The teriyaki works perfectly as a marinade for the chicken in this dish, as well as a drizzled topping for some extra flavor and moisture.

stir fried quinoa with chicken + veggies, inspired by this

  • 2 eggs, lightly beaten with salt + pepper
  • 1-2 cups cooked, cooled quinoa (preferably leftovers)
  • 2 skinless, boneless chicken breasts, cut into bite-sized chunks
  • 2/3 cup broccoli slaw (this is an estimate – use however much you want)
  • ½ cup broccoli florets
  • 2 scallions, thinly sliced
  • 1 t minced fresh ginger
  • 2 T soy sauce
  • 1 T sesame oil
  • teriyaki sauce, for marinating and serving

Chop chicken breasts into small pieces and marinate in teriyaki sauce for at least 30 minutes.

Heat a large skillet over medium heat and coat with nonstick cooking spray. Add beaten eggs and stir with a spatula until scrambled, fluffy and cooked through. Remove to a small plate.

Add 1 T sesame oil to skillet, increase heat to medium-high and add chicken. Let cook for a couple minutes and turn over several times until almost cooked through. Add ginger, scallion whites and broccoli to skillet, sautéing until slightly softened and fragrant. Add broccoli slaw and cooked quinoa, 2 T soy sauce and sauté until heated through, 2-3 minutes. Stir in scrambled eggs, top with scallion greens and serve drizzled with more teriyaki or soy sauce.

Enjoy! –mich

My curried chicken salad

As someone who is very careful not to waste (any) food that I buy, I like to keep canned chicken or salmon in my pantry. That way I can use it when the craving arises and not get anxious about it going bad. Thus, chicken salad is a practical meal to make and last for several lunches of the week. It’s versatile and can be enjoyed on whole wheat sandwiches, mixed green salads, on flatbread crackers, lettuce wraps, or straight out of the bowl.

I have come up with my perfected chicken salad, — a mixture of fruity, cool and spicy flavors. Crisp apples, chewy dried apricots, crisp onion and celery, creamy tart yogurt, and warm curry and garam masala. I ate mine for lunch in big lettuce leaf wraps, making for a light and refreshing midday meal.
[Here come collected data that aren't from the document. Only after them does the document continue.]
theorem startFetch_touches (n : Nat) (q : Nat) (ranges : List (Nat × Nat)) (s : State) : Moves [.sent, .ctx, .lnk] s (startFetch n q ranges s) := by
  unfold startFetch
  try dsimp only
  repeat' (first
    | with_reducible exact Moves.refl _ _
    | with_reducible assumption
    | (with_reducible apply Moves.step (State.onTask_touches ..); decide +kernel)
    | (with_reducible apply Moves.step (fetchNext_touches ..); decide +kernel)
    | (fail_if_no_progress with_reducible refine Moves.upd_sent (by decide +kernel) ?_)
    | (fail_if_no_progress with_reducible refine Moves.upd_ctx (by decide +kernel) ?_)
    | (fail_if_no_progress with_reducible refine Moves.upd_lnk (by decide +kernel) ?_)
    | (fail_if_no_progress with_reducible refine Moves.upd (h := ?_))
    | (dsimp only [id])
    | (split)
    | (intro _))

theorem finish_touches (n : Nat) (q : Nat) (c : Completion) (s : State) : Moves [.ctx] s (finish n q c s) := by
  unfold finish
  try dsimp only
  repeat' (first
    | with_reducible exact Moves.refl _ _
    | with_reducible assumption
    | (with_reducible apply Moves.step (State.onTask_touches ..); decide +kernel)
    | (fail_if_no_progress with_reducible refine Moves.upd_ctx (by decide +kernel) ?_)
    | (fail_if_no_progress with_reducible refine Moves.upd (h := ?_))
    | (dsimp only [id])
    | (split)
    | (intro _))

theorem State.ticked_touches (s : State) : Moves [.tick] s (State.ticked s) := by
  unfold State.ticked
  try dsimp only
  repeat' (first
    | with_reducible exact Moves.refl _ _
    | with_reducible assumption
    | (fail_if_no_progress with_reducible refine Moves.upd_tick (by decide +kernel) ?_)
    | (fail_if_no_progress with_reducible refine Moves.upd (h := ?_))
    | (dsimp only [id])
    | (split)
    | (intro _))

theorem withdrawTap_touches (s : State) : Moves [.regs, .sent, .evt, .shoe, .mem, .tap] s (withdrawTap s) := by
  unfold withdrawTap
  try dsimp only
  repeat' (first
    | with_reducible exact Moves.refl _ _
    | with_reducible assumption
    | (with_reducible apply Moves.step (endTapInstruction_touches ..); decide +kernel)
    | (with_reducible apply Moves.step (substituteBypass_touches ..); decide +kernel)
    | (fail_if_no_progress with_reducible refine Moves.upd_regs (by decide +kernel) ?_)
    | (fail_if_no_progress with_reducible refine Moves.upd_sent (by decide +kernel) ?_)
    | (fail_if_no_progress with_reducible refine Moves.upd_evt (by decide +kernel) ?_)
    | (fail_if_no_progress with_reducible refine Moves.upd_tap (by decide +kernel) ?_)
    | (fail_if_no_progress with_reducible refine Moves.upd_shoe (by decide +kernel) rfl ?_)
    | (fail_if_no_progress with_reducible refine Moves.upd (h := ?_))
    | (dsimp only [id])
    | (split)
    | (intro _))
Fruity curried chicken salad

1 12.5-oz can white chunk chicken (I found Costco’s Kirkland brand to be the best- with big solid chunks of white meat)

¼ cup plain Greek yogurt

1 t spicy mustard

½ t curry powder

¼ t garam masala

½ apple, chopped

¼ cup onion, chopped

¼ cup celery, chopped

¼ cup chopped dried apricots or golden raisins

Salt + pepper to taste

These measurements are all estimations; I’m not sure of the exact proportions I used. Just throw everything together in a bowl, adding more of what you like, different fruits or veggies, more spice, less spice, whatever tastes good! Make it your own. Stir together with a fork, season with salt and pepper and enjoy.